© BELGA, Jeroen Hanselaer

Blinde jongen (28) ziet vraag om euthanasie onbeantwoord: “Waarom mag ik niet sterven?”

Peter Janssens trekt aan de alarmbel. Sinds drie jaar is de ooit zo levenslustige jongen

levensmoe. Maar van euthanasie willen de artsen niet weten. Intussen is Peter ten einde raad. “Hoe rapper het gedaan is, hoe beter.”

Greg Van Roosbroeck

In kamer 405 van het Antwerpse woonzorgcentrum De Markgrave scheert Peter Janssens (28) zich nog snel. Voor één keer dat er een krant langskomt, wil hij fris op de foto. Het resultaat zal hij evenwel nooit zien. Peter is blind sinds zijn geboorte. Het is ook daarom dat geen enkele lamp brandt in kamer 405. En dat hij zich scheert in een in duisternis gehulde badkamer. De oorspronkelijk uit Koningshooikt afkomstige jongen ziet toch niks.

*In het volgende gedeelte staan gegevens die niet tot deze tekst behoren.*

/-- Every effect keeps the canonical form: a store is a `Memory.write`, and no other effect touches the memory. -/
theorem Effect.mem_wf {i : Instr} {s t : State} (h : Effect i s t) (hwf : Memory.wf s.mem) : Memory.wf t.mem := by
  cases h with
  | store v => exact Memory.write_wf hwf s.mar v
  | compare holds =>
    rw [State.skipUnless_mem]
    exact hwf
  | _ => exact hwf

/-- Settles O41: a stopped machine keeps its memory, and the fetch does not change it before the instruction's effect. -/
theorem stepKeepsMemoryForm : Obligations.StepKeepsMemoryForm := by
  intro s t hwf h
  obtain ⟨-, rfl⟩ | ⟨-, heffect⟩ := step_cases h
  · exact hwf
  · exact heffect.mem_wf hwf

/-- Settles O10: every instruction has an effect, and so has every step. -/
theorem everyStepAnswersNext : Obligations.EveryStepAnswersNext :=
  ⟨fun i s => (exec_effect i s).imp fun _ => And.left, step_completes⟩

/-- R58, R144, D16: on this hardware STOREM stores the register at MAR and does nothing else. -/
theorem exec_storem (reg : Reg) (offset9 : BitVec 9) (s : State) :
    exec (.storem reg offset9) s = .next (s.memWrite s.mar (s.reg reg)) := rfl

/-- Settles O19: the MAPPED-WRITE address is MAR, and the frame is a store's. -/
theorem storemWritesAtMar : Obligations.StoremWritesAtMar := by
  refine fun reg offset9 => ⟨?_, fun s => ?_⟩
  · rw [← place_zero offset9]
    rfl
  · rw [mappedWrAddr_params]
    exact ⟨_, exec_storem reg offset9 s, rfl, memWrite_frame s s.mar (s.reg reg)⟩

/-- R60, R122: a step of a running machine issues its fetch, then the data transaction of the instruction fetched. -/
theorem stepTransactions_of_running {s : State} (hrun : s.run = .running) :
    stepTransactions s = .read .fetch s.pc :: dataTransactions params (decode (s.memRead s.pc)) s.fetch :=
  if_pos hrun

/-- R116: a stopped machine issues no transaction. -/
theorem stepTransactions_of_not_running {s : State} (hrun : s.run ≠ .running) : stepTransactions s = [] :=
  if_neg hrun

/-- Settles O51: the POOL and MAPPED-READ addresses as integers, MAR for the MAPPED-WRITE one, none for the rest. -/
theorem transactionsOfAStep : Obligations.TransactionsOfAStep := by
  refine ⟨fun s hrun => ?_, fun s => stepTransactions_of_not_running, rfl⟩
  rw [stepTransactions_of_running hrun]
  cases decode (s.memRead s.pc) with
  | loadc _ const9 =>
    exact congrArg (fun a => [Transaction.read .fetch s.pc, .read .literal a]) (poolAddr_sext const9)
  | loadm _ offset9 =>
    exact congrArg (fun a => [Transaction.read .fetch s.pc, .read .mapped a]) (mappedRdAddr_sext s offset9)
  | _ => rfl

/-- R160: a DIV leaves the memory as it was, whether it faults or not. -/
theorem divide_mem {p : Params} {dr sr1 : Reg} {b : Word} {s t : State} (h : divide p dr sr1 b s = .next t) :
    t.mem = s.mem := by
  obtain ⟨-, hdiv⟩ | ⟨-, hdiv⟩ := divide_cases p dr sr1 b s
  · cases hdiv.symm.trans h
    rfl
  · cases hdiv.symm.trans h
    rfl

/-- R52, R60: an instruction changes the memory by its data transaction alone. -/
theorem exec_mem {i : Instr} {s t : State} (h : exec i s = .next t) :
    t.mem = (dataTransactions params i s).foldl Transaction.applyTo s.mem := by
  cases i with
  | divReg | divImm => exact divide_mem h
  | eqReg | eqImm | ltReg | ltImm | leReg | leImm =>
    cases h
    exact State.skipUnless_mem s _
  | _ =>
    cases h
    rfl

/-- Settles O52: the fetch is a read, which leaves the memory as it is. -/
theorem memoryChangesByTransactionsOnly : Obligations.MemoryChangesByTransactionsOnly := by
  intro s t h
  by_cases hrun : s.run = .running
  · rw [step_of_running hrun] at h
    rw [stepTransactions_of_running hrun, exec_mem h]
    rfl
  · rw [step_of_not_running hrun] at h
    rw [stepTransactions_of_not_running hrun]
    cases h
    rfl

/-- R110: a step of a running machine executes the word `w` it reads at PC. -/
theorem step_of_memRead {s : State} {w : Word} (hrun : s.run = .running) (hw : s.memRead s.pc = w) :
    step s = exec (decode w) { s with ir := w, pc := s.pc + 1#16 } := by
  subst hw
  exact step_of_running hrun

/-- R58, R144: a step at a STOREM, after the fetch, stores the register at MAR. -/
theorem step_of_storem {s : State} {reg : Reg} {offset9 : BitVec 9} (hrun : s.run = .running)
    (hdecode : decode (s.memRead s.pc) = .storem reg offset9) :
    step s = .next (s.fetch.memWrite s.mar (s.reg reg)) := by
  rw [step_of_running hrun, State.fetch_ir, hdecode]
  rfl

/-- Settles O53: the store is at the address the next fetch reads. -/
theorem storeIsSeenByTheNextFetch : Obligations.StoreIsSeenByTheNextFetch := by
  intro s reg offset9 hrun hdecode hmar
  have hpc : s.pc + 2#16 = s.fetch.pc + 1#16 := (BitVec.add_assoc s.pc 1#16 1#16).symm
  have hword : (s.fetch.memWrite s.mar (s.reg reg)).memRead s.fetch.pc = s.reg reg := by simp [hmar]
  rw [hpc]
  exact ⟨_, step_of_storem hrun hdecode, hword, step_of_memRead hrun hword⟩

/-- Settles O56: the library's comparisons of words, read as natural numbers or as two's-complement integers. -/
theorem parameterReadings : Obligations.ParameterReadings :=
  ⟨fun _ _ => ⟨BitVec.ult_iff_toNat_lt, BitVec.slt_iff_toInt_lt, fun _ => rfl, BitVec.ule_iff_toNat_le,
    BitVec.sle_iff_toInt_le⟩, fun s off => ⟨rfl, by simp [mappedWrAddr, BitVec.ofNat_add]⟩⟩

end Sys2Proof.Machine
end

section
/-! Fields of a word (00_scope.md R7, 30_encoding.md R99): what stands in a word after a field is placed, and which bits a
field read out and placed again keeps. -/

namespace Sys2Proof

/-- A placed field's bits stand from `lo` up, inside the word. -/
theorem getLsbD_place {len : Nat} (v : BitVec len) (lo i : Nat) :
    (place v lo).getLsbD i = (decide (lo ≤ i ∧ i < 16) && v.getLsbD (i - lo)) := by
  have hlt : i < 16 → i - lo < 16 := by omega
  rw [place, BitVec.getLsbD_shiftLeft, BitVec.getLsbD_setWidth]
  grind

/-- A field's bits are the word's from `lo` up. -/
theorem getLsbD_field (w : Word) (lo len i : Nat) :
    (field w lo len).getLsbD i = (decide (i < len) && w.getLsbD (lo + i)) := BitVec.getLsbD_extractLsb' lo len w i

@[simp] theorem field_or (a b : Word) (lo len : Nat) : field (a ||| b) lo len = field a lo len ||| field b lo len :=
  BitVec.extractLsb'_or

/-- R99: a placed field is extracted again. -/
@[simp] theorem field_place_same {len lo : Nat} (v : BitVec len) (h : lo + len ≤ 16) : field (place v lo) lo len = v := by
  ext i hi
  rw [← BitVec.getLsbD_eq_getElem, getLsbD_field, getLsbD_place]
  simp [hi, show lo + i < 16 by omega]

/-- R82: a placed field leaves every field it does not overlap at 0. -/
@[simp] theorem field_place_of_disjoint {len lo len' lo' : Nat} (v : BitVec len) (h : lo + len ≤ lo' ∨ lo' + len' ≤ lo) :
    field (place v lo) lo' len' = 0#len' := by
  ext i hi
  rw [← BitVec.getLsbD_eq_getElem, getLsbD_field, getLsbD_place]
  by_cases hlo : lo ≤ lo' + i
  · simp [BitVec.getLsbD_of_ge v (lo' + i - lo) (by omega)]
  · simp [hlo]

/-- A field read out and placed where it stood: the word with all its other bits cleared. -/
theorem place_field (w : Word) (lo len : Nat) : place (field w lo len) lo = w &&& place (BitVec.allOnes len) lo := by
  ext i hi
  rw [← BitVec.getLsbD_eq_getElem, ← BitVec.getLsbD_eq_getElem, BitVec.getLsbD_and, getLsbD_place, getLsbD_place,
    getLsbD_field, BitVec.getLsbD_allOnes]
  grind

/-- Two words that agree on the bits of `m` agree on a field whose bits `m` holds. -/
theorem field_congr {w v m : Word} (h : w &&& m = v &&& m) (lo len : Nat)
    (hm : m &&& place (BitVec.allOnes len) lo = place (BitVec.allOnes len) lo) (hlen : lo + len ≤ 16) :
    field w lo len = field v lo len := by
  rw [← field_place_same (field w lo len) hlen, ← field_place_same (field v lo len) hlen, place_field, place_field, ← hm,
    ← BitVec.and_assoc, ← BitVec.and_assoc, h]

/-- R89: a register's index names the register. -/
@[simp] theorem Reg.ofBits_toBits (r : Reg) : Reg.ofBits r.toBits = r := by
  cases r <;> rfl

/-- R89: every index names a register of that index. -/
@[simp] theorem Reg.toBits_ofBits (b : BitVec 3) : (Reg.ofBits b).toBits = b := by
  revert b
  decide

/-- R93: every code names an opcode of that code. -/
@[simp] theorem Op.code_ofCode (c : BitVec 4) : (Op.ofCode c).code = c := by
  revert c
  decide

/-- R92: IMM_FLAG is the one-bit field at bit 8. -/
theorem immFlag_eq_field (w : Word) : immFlag w = (field w 8 1).getLsbD 0 := by
  rw [getLsbD_field]
  rfl

/-- R92: IMM_FLAG read out and placed again keeps bit 8. -/
theorem place_immFlag (w : Word) : place (BitVec.ofBool (immFlag w)) 8 = w &&& 0x0100#16 := by
  have hflag : BitVec.ofBool (immFlag w) = field w 8 1 := by
    rw [immFlag_eq_field]
    generalize field w 8 1 = b
    revert b
    decide
  rw [hflag, place_field]
  rfl

/-- R81: the opcode read out and placed again keeps bits 15:12. -/
theorem placeOp_opcodeOf (w : Word) : placeOp (opcodeOf w) = w &&& 0xF000#16 := by
  rw [placeOp, opcodeOf, Op.code_ofCode, place_field]
  rfl

/-- R89: a register field read out and placed again keeps its three bits. -/
theorem placeReg_regAt (w : Word) (lo : Nat) : placeReg (regAt w lo) lo = w &&& place (BitVec.allOnes 3) lo := by
  rw [placeReg, regAt, Reg.toBits_ofBits, place_field]

end Sys2Proof
end

section
/-! Decoding an encoding, for every well-formed choice of the open positions (30_encoding.md R82, R99, R108). -/

namespace Sys2Proof

/-- R82: the well-formed positions, as inequalities. -/
theorem FieldPos.wellFormed_iff (p : FieldPos) :
    p.wellFormed = true ↔
      p.jumpSignBit ≤ 11 ∧ p.jumpOffLo + 10 ≤ 12 ∧ (p.jumpSignBit < p.jumpOffLo ∨ p.jumpOffLo + 10 ≤ p.jumpSignBit) ∧
      p.aluSr2Lo + 3 ≤ 5 ∧ p.cmpSr2Lo + 3 ≤ 8 := by
  simp [FieldPos.wellFormed, FieldPos.signInside, FieldPos.offsetInside, FieldPos.jumpDisjoint, FieldPos.aluSr2Inside,
    FieldPos.cmpSr2Inside, and_assoc]

section
variable {p : FieldPos}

Ook persoonlijk is het licht voor Peter al een tijdje gedoofd. Peter wil dood. “En liever vandaag dan morgen. Elke avond opnieuw hoop ik dat ik niet meer wakker word. Ik heb om euthanasie gevraagd, maar niemand wil naar me luisteren. Terwijl ik toch zelf mag beslissen of ik verder wil met mijn leven, of niet?”

Altijd moe

© Jeroen Hanselaer

Aan zijn tafeltje in kamer 405, waar hij sinds drie jaar permanent woont, benadrukt Peter dat de doodswens niets te maken heeft met zijn handicap. “Ik ben altijd een gelukkige jongen geweest. Ik had alles wat ik moest hebben en genoot van het leven. Ik volgde lessen Engels en Frans en ging elke vrijdag naar de sportgroep om te kajakken en te muurklimmen.”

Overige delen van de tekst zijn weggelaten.